Karigan stuffed the documents into a message satchel to protect them from the weather, and pulled up her hood.

The captain sat slumped over her work table, her chin propped on her fists. She gazed down at some papers, a fresh cup of tea Karigan had brewed for her steaming forgotten at her elbow. Karigan wasn’t sure what it was the captain read, if she even read at all.

A cascading roll of thunder heralded another flash of lightning.

“I’m off to the castle,” Karigan said. “Anything you need from there?”

Captain Mapstone looked up, as though surprised to see her still standing there. “No, I don’t need anything. Just those requisitions sealed, and the reports dropped off.”

Karigan hastened from officers quarters into the deluge, which had turned the castle grounds into a sodden quagmire. She clutched the satchel close to her and splashed through flooded pathways.

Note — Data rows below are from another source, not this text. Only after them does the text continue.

/-! ### Front end (R356 to R408) -/

/-- A queue's registers (R356, R389); a queue with no entry has every register 0. -/
structure Queue where
  idx : Nat
  base : DWord
  ctl : Word
  kick : DWord
  ridx : DWord
  recBase : DWord
  err : Nat
  per : Nat
  bud : Nat
  dl : Nat
  rcores : Nat
  ovcnt : Nat
  /-- the current period's length and end, the remaining budget in core microseconds, in units of 2^-16 ns -/
  period : Nat
  periodEnd : Nat
  budget : Nat
  overrun : Bool
  deriving DecidableEq, Repr, Inhabited

/-- A node of a graph instance (R374): its 64 bytes, pending count and fired flag. -/
structure Node where
  idx : Nat
  raw : List Byte
  pendingN : Nat
  fired : Bool
  deriving DecidableEq, Repr, Inhabited

/-- A graph instance (R375). -/
structure Graph where
  inst : Nat
  ctx : Nat
  queue : Nat
  job : Nat
  phase : Nat
  hdr : Nat
  tag : DWord
  deadline : DWord
  nodes : List Node
  regs : List DWord
  iter : Nat
  records : Nat
  failed : Bool
  cancelled : Bool
  /-- it contains a launch that failed, or one that was cut short (R371) -/
  hasFailed : Bool
  hasCut : Bool
  cause : Byte
  errArg : Word
  startT : BitVec 96
  done : Nat
  active : Nat
  /-- completions given and not yet applied, in order (R375) -/
  events : List Nat
  signal : Option SignalPart
  settled : Bool
  /-- its queue was best-effort when its command was parsed (R391) -/
  best : Bool
  /-- the space and address of a page fault that one of its nodes waits on (R375) -/
  fault : Option (Nat × Nat)
  deriving DecidableEq, Repr, Inhabited

/-- A phase or job of a context (R370, R371): `phase` none is the job itself. -/
structure LevelRec where
  ctx : Nat
  job : Nat
  phase : Option Nat
  done : Nat
  active : Nat
  closed : Bool
  cancelled : Bool
  failed : Bool
  deriving DecidableEq, Repr, Inhabited

/-- The word of a settled launch or graph kept for `LVLQ` and `CANCEL` (R387). -/
structure LevelMemo where
  graph : Bool
  id : Nat
  ctx : Nat
  job : Nat
  word : DWord
  /-- a graph's condition registers and iteration count as they ended (R375) -/
  regs : List DWord
  iter : Nat
  deriving DecidableEq, Repr, Inhabited

/-- A host ring (R377); an absent one has every register 0. -/
structure HostRing where
  func : Nat
  idx : Nat
  base : DWord
  ctl : Word
  head : DWord
  tail : DWord
  deriving DecidableEq, Repr, Inhabited

/-- An MSI-X vector (R379, R380); an absent one has TIME 0 and CNT 1. -/
structure Vec where
  func : Nat
  idx : Nat
  time : Nat
  cnt : Nat
  pendingN : Nat
  oldest : Nat
  masked : Bool
  pbit : Bool
  /-- messages sent -/
  sent : Nat
  deriving DecidableEq, Repr, Inhabited

/-- An entry of a firmware core's log. -/
structure LogRec where
  core : Nat
  cause : Byte
  arg : Word
  info : Nat
  deriving DecidableEq, Repr, Inhabited

/-- A gang within the conditions of R394: the cycle since which it is ready, and that since which reserved cores of its
queue have been free for it. -/
structure WaitingGang where
  launch : Nat
  gang : Nat
  ready : Nat
  free : Option Nat
  deriving DecidableEq, Repr, Inhabited

/-- The front end. -/
structure FrontEnd where
  queues : List Queue
  rings : List HostRing
  vecs : List Vec
  launches : List Launch
  graphs : List Graph
  levels : List LevelRec
  memos : List LevelMemo
  nextLaunch : Word
  nextKey : Nat
  nextGraph : Nat
  nextGen : Word
  /-- the generation of the next gang (R186) -/
  nextGangGen : Word
  /-- the ready gangs whose start R394 bounds -/
  waitingGangs : List WaitingGang
  prectl : Word
  prectlCopy : Word
  scrctl : Word
  /-- the cores that the queues' reservations hold, with the queue (R389) -/
  reserve : List (Nat × Nat)
  /-- differences per cluster, and clusters excluded (R407) -/
  diffs : List (Nat × Nat)
  excluded : List Nat
  log : List LogRec
  /-- the trap records that firmware has taken, of 128 bytes (R401) -/
  taken : List (List Byte)
  /-- events counted by firmware: discarded completions, overdue launches, kinds by number -/
  counts : List (Nat × Nat)
  deriving DecidableEq, Repr, Inhabited

/-! ### Banking (R415 to R441) -/

/-- Where an image goes (R439): an address of space 0 of a context, or of the host window of a function, or, with
`pcie`, at a PCIe address. -/
structure BankDest where
  ctx : Nat
  func : Nat
  space : Nat
  adr : Nat
  pcie : Bool
  deriving DecidableEq, Repr, Inhabited

/-- A banking in progress or an image kept inside the device. -/
structure BankJob where
  num : Nat
  launch : Nat
  gangs : List Nat
  whole : Bool
  /-- where the image goes: none for a pre-emption save -/
  dest : Option BankDest
  /-- 0 started, 1 at bank points and copied, 2 image written -/
  step : Nat
  /-- the image as bytes once it is formed -/
  image : List Byte
  /-- planted from staging, or waiting to be -/
  ready : Bool
  /-- the cycle in which it was started (R398) -/
  since : Nat
  /-- a save's gangs with their time resident so far (R396), and the faults recorded on their fibres, by unit number -/
  resident : List (Nat × Nat)
  faults : List (Nat × Nat × Deferred)
  /-- the units of a save of which a fibre has executed an opcode of 0xE0 to 0xEF (R396) -/
  fronts : List Nat
  /-- the units of a save with the time at which the next stage that they hold was issued (R391) -/
  issues : List (Nat × Nat)
  /-- of an accepted image: its spaces' recorded generations and the new ones (R434 step 1); none of a save -/
  gens : List (Nat × Word × Word)
  deriving DecidableEq, Repr, Inhabited

/-- A page that this device keeps for the reader of an image (R435): the launch, the page, and whether the target has fetched
it. -/
structure CarriedPage where
  launch : Nat
  ctx : Nat
  va : Nat
  fetched : Bool
  deriving DecidableEq, Repr, Inhabited

/-- A move in progress (R437). -/
structure MoveRec where
  launch : Nat
  target : Nat
  /-- the units sent to the target, and the image that was sent -/
  sent : Nat
  image : List Byte
  reported : Nat
  deriving DecidableEq, Repr, Inhabited

/-- The banking engine and firmware core 7. -/
structure Banking where
  jobs : List BankJob
  nextJob : Nat
  moves : List MoveRec
  /-- container digest of each context's code (R431): 48 bytes -/
  containers : List (Nat × List Byte)
  /-- functions of a context's containers: the identifier and the entry of each -/
  functions : List (Nat × DWord × Nat)
  /-- pages kept for carriage (R435) -/
  carried : List CarriedPage
  prevManifest : List (Nat × List Byte)
  /-- DIGESTs of the images that this device has written -/
  written : List (List Byte)
  /-- DIGESTs of images planted here, with the key of the launch -/
  planted : List (List Byte × Nat)
  /-- the keys of each context's cache of translations (R432); the translation of a scalar level is the code itself -/
  cache : List (Nat × List Byte)
  deriving DecidableEq, Repr, Inhabited

/-! ### Device life (R449 to R457) -/

/-- A mailbox (R453): request and reply bytes, BUSY and LOST. -/
structure Mailbox where
  req : List Byte
  reply : List Byte
  busy : Bool
  lost : Bool
  deriving DecidableEq, Repr, Inhabited

/-- A link status register (R455). -/
structure Link where
  up : Bool
  half : Bool
  retrain : Nat
  replay : Nat
  deriving DecidableEq, Repr, Inhabited

/-- Power-up, trust, mailboxes, links, power and the dies' counters. -/
structure DeviceLife where
  readyFlag : Bool
  stage : Nat
  failCode : Nat
  detail : Nat
  /-- device memory written in stage 3: bytes (R449) -/
  zeroed : Nat
  measure : List (List Byte)
  /-- the lowest security version among the loaded images (R452) -/
  lowVersion : Option Nat
  mailboxes : List Mailbox
  links : List Link
  pwrcap : Nat
  power : Nat
  /-- the power samples of the last millisecond, newest first (R456) -/
  samples : List Nat
  tj : Nat
  mhz : Nat
  dieCounters : List Counter
  /-- configuration requests answered with Configuration Request Retry Status (R450) -/
  configRetries : Nat
  /-- what the last completion to the host carried, and whether it, or the last write to it, was marked poisoned (R197,
  R225) -/
  hostData : List Byte
  hostEp : Bool
  /-- the completion timeouts set in the functions' Device Control 2 registers, as the codes of PCIe; 0 where none is (R188) -/
  cplTimes : List (Nat × Nat)
  deriving DecidableEq, Repr, Inhabited

/-- The memory fabric outside the cores. -/
structure Fabric where
  lines : List Line
  pages : List Page
  hostWin : List HostWin
  granules : List PoolGranule
  pools : List Pool
  consts : List ConstExtent
  /-- the owner time-out of space 0 in microseconds (R208) -/
  ownerTime : Nat
  /-- lines in the lost-line directory (R206) -/
  lostDir : List Nat
  nextMsg : Nat
  /-- writes that some agents do not see yet, oldest first (R14, R224) -/
  lags : List Lag
  /-- words of commits that have not reached `.sys` scope (R235) -/
  hidden : List Hidden
  deriving DecidableEq, Repr, Inhabited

Lately the captain seemed more distant than usual. Karigan had heard pieces of the stunning news out of D’Ivary Province, and she wondered if this is what preoccupied the captain. Being in the king’s inner circle, she was privy to any plans he might carry out against Lord-Governor D’Ivary. No doubt the captain was playing a role by advising him in the matter.

Lightning streaked across the sky, followed by an ear-splitting peal of thunder.

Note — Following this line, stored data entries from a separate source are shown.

-- ==== Sys2Proof/Machine/Ops.lean ====
section
/-! DEFINITION. The named operations over the state: finding and updating units, fibres and cores; registers,
results in flight and releases (spec 04 R54 to R57, 05 R68 to R76); address keys and translation (09 R183 to R190);
fetch lines (04 R38 to R44); taking a trap and delivering it in the fibre (05 R82, R83); and the one shared form in
which an instruction is issued (04 R50). -/

namespace Sys2Proof.Machine

/-! ### Finding and updating -/

/-- A unit by its key. -/
def State.unit? (s : State) (k : Nat) : Option Unit := s.units.find? fun u => u.key == k
/-- A fibre of a unit by its index. -/
def Unit.fibre? (u : Unit) (fid : Nat) : Option Fibre := u.fibres.find? fun f => f.fid == fid
/-- A launch by its key. -/
def State.launch? (s : State) (k : Nat) : Option Launch := s.fe.launches.find? fun l => l.key == k
/-- A gang of a launch. -/
def State.gang? (s : State) (l i : Nat) : Option Gang := s.gangs.find? fun g => g.launch == l && g.idx == i
/-- A core by its number. -/
def State.core? (s : State) (n : Nat) : Option Core := s.cores[n]?

/-- Change one unit. -/
def State.modUnit (s : State) (k : Nat) (f : Unit → Unit) : State :=
  { s with units := updIf s.units (fun u => u.key == k) f }
/-- Change one fibre of a unit. -/
def Unit.modFibre (u : Unit) (fid : Nat) (f : Fibre → Fibre) : Unit :=
  { u with fibres := updIf u.fibres (fun x => x.fid == fid) f }
/-- Change one fibre. -/
def State.modFibre (s : State) (k fid : Nat) (f : Fibre → Fibre) : State := s.modUnit k fun u => u.modFibre fid f
/-- Change the fibre that issues. -/
def State.modCur (s : State) (f : Fibre → Fibre) : State := s.modFibre s.cur.1 s.cur.2 f
/-- Change one core. -/
def State.modCore (s : State) (n : Nat) (f : Core → Core) : State := { s with cores := updAt s.cores n f }
/-- Change one launch. -/
def State.modLaunch (s : State) (k : Nat) (f : Launch → Launch) : State :=
  { s with fe := { s.fe with launches := updIf s.fe.launches (fun l => l.key == k) f } }
/-- Change one gang. -/
def State.modGang (s : State) (l i : Nat) (f : Gang → Gang) : State :=
  { s with gangs := updIf s.gangs (fun g => g.launch == l && g.idx == i) f }
/-- Put an event at the head of the agenda: it is the next thing that happens. -/
def State.next (s : State) (i : Instr) : State := { s with agenda := i :: s.agenda }

/-- The device context of a unit's launch (R35). -/
def State.ctxOf (s : State) (u : Unit) : Nat := ((s.launch? u.launch).map Launch.ctx).getD 0
/-- The PCIe function that owns the launch's queue. -/
def State.funcOf (s : State) (u : Unit) : Nat := ((s.launch? u.launch).map Launch.func).getD 0
/-- Whether a unit's launch carries CHK (R57). -/
def State.chkOf (s : State) (u : Unit) : Bool := ((s.launch? u.launch).map fun l => l.part.chk).getD false
/-- Whether a unit's launch carries SYS (R60). -/
def State.sysOf (s : State) (u : Unit) : Bool := ((s.launch? u.launch).map Launch.sys).getD false
/-- Whether a unit's launch carries DET (R234). -/
def State.detOf (s : State) (u : Unit) : Bool := ((s.launch? u.launch).map Launch.det).getD false

/-- Add to the core's counters that select an event (R457). DESIGN CHOICE: log 58. -/
def State.count (s : State) (core : Nat) (ev : BitVec 16) (n : Nat) : State :=
  if n = 0 then s
  else s.modCore core fun c => { c with
    counters := c.counters.map fun x => if x.sel == ev then { x with val := x.val + BitVec.ofNat 64 n } else x }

That was close! If Tegan had indeed predicted a sunny and fair day, she couldn’t have been more wrong.

That gave Karigan pause. Could it be she wasn’t the only one who had experienced difficulties with her special ability? She made a mental note to speak with Tegan as soon as she finished Captain Mapstone’s errands.

Lightning ripped down from the heavens in a jagged blue-edged bolt that exploded on the tip of a castle turret that bore the Sacoridian banner. Karigan winced at the blast and squeezed her eyes shut, still seeing a crooked blue after-image of the bolt. Her hair fairly stood on end and a prickling sensation traveled all the way down to her toes. It stirred within her, awakened something, but the sensation passed quickly.